= Beginning of Section =

-- ==== Sys2Proof/Machine/Step.lean ====
section
/-! DEFINITION. One step: the command at the front of the queue, or the passing of time while none waits. -/

namespace Sys2Proof.Machine

/-- The front command runs with the queue's rest; an empty queue lets time pass (log 1). -/
def step (s : State) : Host.Outcome State Fault Refusal :=
  match s.pending with
  | c :: rest => exec c { s with pending := rest }
  | [] => .next s.idle

/-- The state with the command a word spells put at the front of its queue. -/
def State.withFetchWord (s : State) (nbits w : Nat) : State :=
  match decodeTableWord nbits w with
  | some c => { s with pending := c :: s.pending }
  | none => s

end Sys2Proof.Machine
end

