-- ==== Sys2Proof/Machine/Core.lean ====
section
/-! DEFINITION. The machine as the host sees it. -/

def Sys2Proof.core : Host.Core :=
  { State := Sys2Proof.Machine.State
    Fault := Sys2Proof.Machine.Fault
    Refusal := Sys2Proof.Machine.Refusal
    step := Sys2Proof.Machine.step
    reset := Sys2Proof.Machine.State.reset }
end

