-- ==== Sys2Proof/Certificates/Slice0/Obligations.lean ====
section
/-! DEFINITION. The statements for the provers. Each docstring names the rules a statement formalises; where one rests on a choice of the model, it names the log entry. -/

section
open Sys2Proof Sys2Proof.Machine

/-! ### Steps and time -/

/-- The front command of the queue runs on the state with the queue's rest. -/
def Obligations.FrontCommandRuns : Prop :=
  ∀ (c : Instr) (s : State), step { s with pending := c :: s.pending } = exec c s

/-- An empty queue (log 1, a model's choice): without supply nothing happens; a timer command that is due joins the queue; with none due, one
millisecond of running time passes, and the queue gets the commands of the reports that become eligible in it (R147). -/
def Obligations.EmptyQueueLetsTimePass : Prop :=
  ∀ s : State, s.pending = [] →
    (s.powered = false → step s = .next s)
    ∧ (∀ c rest, s.powered = true → s.due = c :: rest → step s = .next { s with pending := [c] })
    ∧ (s.powered = true → s.due = [] → ∃ t, step s = .next t
        ∧ { t with pending := [], clock := s.clock } = s
        ∧ t.clock = s.clock.reach (s.clock.running + 1000)
        ∧ ∀ n, Instr.notBeforeTimeReached n ∈ t.pending ↔
            ∃ x ∈ s.rpu.qAlarm ++ s.rpu.qEvent, x.number = n ∧ ∃ d, x.notBefore = some d ∧ s.now < d ∧ d ≤ s.now + 1000)

/-- R167: the milliseconds advance with the running time, each wrap adds 1 to the seconds, and the seconds wrap with the mark left as it is.
That a millisecond of the day begins where one of the running time does, after a TIME SET too, is the model's (log 54, DESIGN CHOICE). -/
def Obligations.TimeOfDayFollowsRunningTime : Prop :=
  ∀ (c : Clock) (t : Nat), c.millis < 1000 →
    (c.reach t).running = max t c.running ∧ (c.reach t).millis < 1000 ∧ (c.reach t).unset = c.unset
    ∧ (c.reach t).seconds.toNat * 1000 + (c.reach t).millis
        = (c.seconds.toNat * 1000 + c.millis + (max t c.running / 1000 - c.running / 1000)) % (4294967296 * 1000)

/-! ### Requests at the ports -/

/-- R173, R181, R155: what turns a request away before its owner sees it. Without supply (log 10), and where its frame is lost, it changes
nothing, but that a transaction on the C-port under RESET_IN shifts out the empty indication (R193); under an attended hold it is answered
BUSY, and on a port its kind is not permitted on, NOT_PERMITTED. -/
def Obligations.RequestsTurnedAway : Prop :=
  ∀ (c : Instr) (kind : RequestKind) (src : Source) (ref : Byte) (s : State), c.request = some (kind, src, ref) →
    (s.powered = false → exec c s = .next s)
    ∧ (s.powered = true → s.arrival src = .lost →
        s.leads c (if src = .c then { s with ports := { s.ports with miso := .empty } } else s))
    ∧ (∀ port, s.powered = true → s.arrival src = .from port → (s.ports.hold port).isSome = true → kind.passesHold = false →
        s.refuses c port .busy [])
    ∧ (∀ port, s.powered = true → s.arrival src = .from port →
        ((s.ports.hold port).isSome = true → kind.passesHold = true) → kind.permitted port = false →
        s.refuses c port .notPermitted [])

/-- R156: a group request has the effect of the same request on the own address, with its answer dropped; SELECT CLOSE and OPERATE CLOSE are
discarded. A group BATTERY TEST of mode ATTENDED is then refused unanswered, as an exact one is; R120 can be read to have it carried out as
BACKGROUND, so this form rests on log 27 (DEDUCED). -/
def Obligations.GroupRequestsActUnanswered : Prop :=
  ∀ (c : Instr) (kind : RequestKind) (src : Source) (ref : Byte) (s : State), c.request = some (kind, src, ref) →
    s.powered = true → s.arrival src = .group →
    (kind = .selectClose ∨ kind = .operateClose → s.leads c s)
    ∧ (kind ≠ .selectClose → kind ≠ .operateClose →
        ∃ t u, exec c s = .next t ∧ exec (c.sentFrom (.l s.rpu.settings.address)) s = .next u
          ∧ t.supplyAs s = { u.supplyAs s with rpu := { (u.supplyAs s).rpu with answers := s.rpu.answers } })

= End of Section =

-- GOAL OF THE EXERCISE --
Retype the records above exactly, from their first line through the line that contains "namespace Sys2Proof.Machine", and stop there.

-- ANSWER TO THIS TASK --
-- ==== Sys2Proof/Machine/Step.lean ====
section
/-! DEFINITION. One step: the command at the front of the queue, or the passing of time while none waits. -/

namespace Sys2Proof.Machine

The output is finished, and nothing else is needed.